Por que a humanidade falha em reconhecer e responder adequadamente à crise da biodiversidade?
Em seu artigo (aqui), o Diretor Geral do Centro de Pesquisa Florestal Internacional (CIFOR), Robert Nasi, fala de números alarmantes que atestam a crise perda acelerada da diversidade de vida, com extinção de várias espécies desde a década de 70. Do seu início para cá, as populações de vida selvagem despencaram 73% , com mais de um milhão de espécies em risco e 44% dos recifes de corais, berçários no oceano, ameaçados.
E por mais que dados assim sejam frequentemente divulgados, a maioria das pessoas não se sensibiliza sobre esta grave crise, nem para onde ela está nos levando. Muito interessante é conhecer o que o autor identifica o autor identifica como três poderosos vieses psicológicos que explicam essa desconexão perigosa entre realidade e percepção. O primeiro viés é a síndrome da linha de base móvel, conceito desenvolvido pelo cientista Daniel Pauly, em 1995: cada geração aceita ambientes progressivamente degradados como referência normal, criando o que o psicólogo ambiental Peter Kahn Jr. denomina “amnésia ambiental geracional”. Crianças hoje crescem acreditando que o mundo natural empobrecido atual representa a normalidade.
O segundo é a normalidade rastejante, que torna mudanças graduais invisíveis até que culminem em uma crise. Nasi traz o evento global de branqueamento de corais de 2023-2024, que afetou 84% dos recifes terrestres – o mais extenso já registrado. Antes de 1990, este branqueamento massivo nunca ocorreu; agora acontece a cada 2-3 anos, com cada aumento de frequência tornando-se a nova normalidade.
O terceiro viés, segundo Nasi, é o do pensamento categórico, que simplifica problemas ecológicos complexos em categorias mentais inadequadas. A Amazônia, por exemplo, é tratada como sistema único, ignorando que 31% da região oriental já está perdida enquanto áreas ocidentais permanecem intactas.

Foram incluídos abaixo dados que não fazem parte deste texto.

-- ==== Sys2Proof/Machine/Planisher.lean ====
section
/-! DEFINITION. The planisher (05_acquisition.md): records and their placing in cells and ingots (R182-R196), change tracking
(R163), gaps (R197-R202), the ring of ingots (R176, R177), the segment table (R175, R181), and END. -/

namespace Sys2Proof.Machine

/-! ## Record words (Table 5.3) -/

/-- The record types. -/
def recChange : Nat := 1
def recRun : Nat := 2
def recFull : Nat := 3
def recClock : Nat := 4
def recSync : Nat := 5
def recGap : Nat := 6
def recEvent : Nat := 7
def recDelta : Nat := 8
def recEnd : Nat := 15

/-- A record to be placed: of one piece, or with a list of groups that may be split (R193). -/
inductive Rec where
  | one (ws : List W40)
  | vec (ty group delta : Nat) (vals : List W40)
  deriving DecidableEq, Repr

/-- First word of RUN and FULL. -/
def vecHead (ty group n delta : Nat) : W40 := put40 ty 36 ||| put40 group 20 ||| put40 (n - 1) 12 ||| put40 delta 0

/-- CHANGE, CLOCK, GAP, EVENT, DELTA, END. -/
def changeRec (group delta : Nat) (v : W40) : Rec := .one [put40 recChange 36 ||| put40 group 20 ||| put40 delta 0, v]
def clockRec (d : Nat) : Rec := .one [put40 recClock 36 ||| put40 d 28]
def gapRec (d cause rows cycles : Nat) : Rec :=
  .one [put40 recGap 36 ||| put40 d 28 ||| put40 cause 24, BitVec.ofNat 40 (sat 40 rows), BitVec.ofNat 40 (sat 40 cycles)]
def eventRec (e : Event) (delta : Nat) : Rec :=
  .one [put40 recEvent 36 ||| put40 e.kind 32 ||| put40 e.sq 25 ||| put40 e.level 21 ||| put40 delta 0, e.arg]
def deltaRec (advance : Nat) : Rec := .one [put40 recDelta 36 ||| put40 advance 0]
def endRec (reason : Nat) : Rec := .one [put40 recEnd 36 ||| put40 reason 32]

/-- SYNC of a clock: of its latest row, or with `NO_ROW` (R186). -/
def syncRec (d : Nat) (suspect ingot : Bool) (seg : Nat) (row : Option (W40 × Int)) : Rec :=
  let head := put40 recSync 36 ||| put40 d 28 ||| put40 suspect.toNat 27 ||| put40 ingot.toNat 26 ||| put40 row.isNone.toNat 25
    ||| put40 (seg % 65536) 0
  match row with
  | none => .one [head, 0#40, 0#40, 0#40]
  | some (st, t) =>
    let n := t.toNat
    .one [head, st, BitVec.ofNat 40 (secondsOf n), put40 (n % sec / ns) 10 ||| put40 (n % ns / 64) 0]

/-- The words of a clock's cycles from one stamp to another, both included. -/
def cyclesSpan (first last : W40) : Nat := (last - first).toNat + 1

/-! ## Cells (R190-R195) -/

/-- Words in a cell. -/
def cellWords : Nat := 204

/-- The 1,024 bytes of a cell: 204 words and the trailer with CRC and sequence number (R190, R191). -/
def cellBytes (ws : List W40) (seq : Nat) : List Byte :=
  let body := bytesLE 1020 (packWords ws)
  body ++ bytesLE 2 (crc16 body).toNat ++ bytesLE 2 (seq % 65536)

/-- The directory entry of a position of a bench. -/
def State.dirAt (s : State) (b pos : Nat) : DirEntry := (s.dir b).getD pos { ingot := 0 }
/-- The same entry replaced. -/
def State.setDirAt (s : State) (b pos : Nat) (e : DirEntry) : State := s.setDir b ((s.dir b).set pos e)

/-- Words left in the cell being filled; none where no cell is begun. -/
def State.room (s : State) (k : Nat) : Nat := if (s.stream k).cell.isEmpty then 0 else cellWords - (s.stream k).cell.length

/-- Cells the stream can still begin in its current ingot. -/
def State.cellsLeft (s : State) (k : Nat) : Nat :=
  match (s.stream k).ingot with
  | none => 0
  | some pos => 1024 - (s.dirAt (k / 16) pos).cells - (if (s.stream k).cell.isEmpty then 0 else 1)

/-- Whether a record fits in the current ingot (R195). -/
def recFits (k : Nat) (r : Rec) (s : State) : Bool :=
  let room := s.room k
  match r with
  | .one ws => decide (ws.length ≤ room) || decide (1 ≤ s.cellsLeft k)
  | .vec _ _ _ vals =>
    let rest := if 2 ≤ room then vals.length - (room - 1) else vals.length
    decide (vals.length + 1 ≤ room) || decide ((rest + 202) / 203 ≤ s.cellsLeft k)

Nasi cita o colapso histórico da pesca de bacalhau do Atlântico, em 1992, como exemplo arquetípico desses vieses. As populações caíram para 1% dos níveis históricos, mas cada geração de cientistas pesqueiros aceitava os estoques da sua época como a linha de base normal, ignorando o contexto histórico.
O autor destaca que os ecossistemas de água doce colapsaram dramaticamente, declinando 85% desde 1970, mas esse processo incremental permaneceu invisível ao público e formuladores de políticas. Vinte e uma espécies foram declaradas extintas em 2023 nos Estados Unidos, incluindo oito pássaros meleiros havaianos, ilustrando como o declínio gradual se normaliza ao longo das gerações.
Outra conclusão no artigo de Nasi, foi a de que os Relatórios de Riscos Globais do Fórum Econômico Mundial exemplificam essa distorção: classificam consistentemente a perda de biodiversidade entre os principais riscos de longo prazo, mas nunca como ameaça imediata. Nossa mente luta para processar ameaças graduais, complexas e distribuídas que não se encaixam em padrões familiares de catástrofe.
Por fim, Nasi enfatiza que os próximos cinco anos são decisivos, com múltiplos ecossistemas aproximando-se de pontos de inflexão irreversíveis e aponta que a Avaliação Nexus do IPBES (aqui) de 2024 reconhece que abordar crises de biodiversidade, clima, água, alimentos e saúde isoladamente é ineficaz. Essas questões, ao seu ver, requerem abordagens integradas que poderiam gerar 10 trilhões de dólares em benefícios até 2030.
Compreender esses pontos cegos cognitivos representa nossa melhor chance de superá-los uma vez que reconhecemos como nossas mentes distorcem a percepção ambiental, conclui o especialista. Assim, Nasi acha que podemos desenvolver estratégias eficazes para enfrentar essa que é, possivelmente, segundo ele, a maior falha de percepção da humanidade.
Esta análise ressalta a importância fundamental dos projetos de conservação da natureza, como o da Resex do Rio Cautário (aqui), que emergem como nossa principal ferramenta para reverter tendências devastadoras, proteger ecossistemas remanescentes e restaurar aqueles perdidos, garantindo que a rica diversidade da vida terrestre possa ser preservada para as futuras gerações.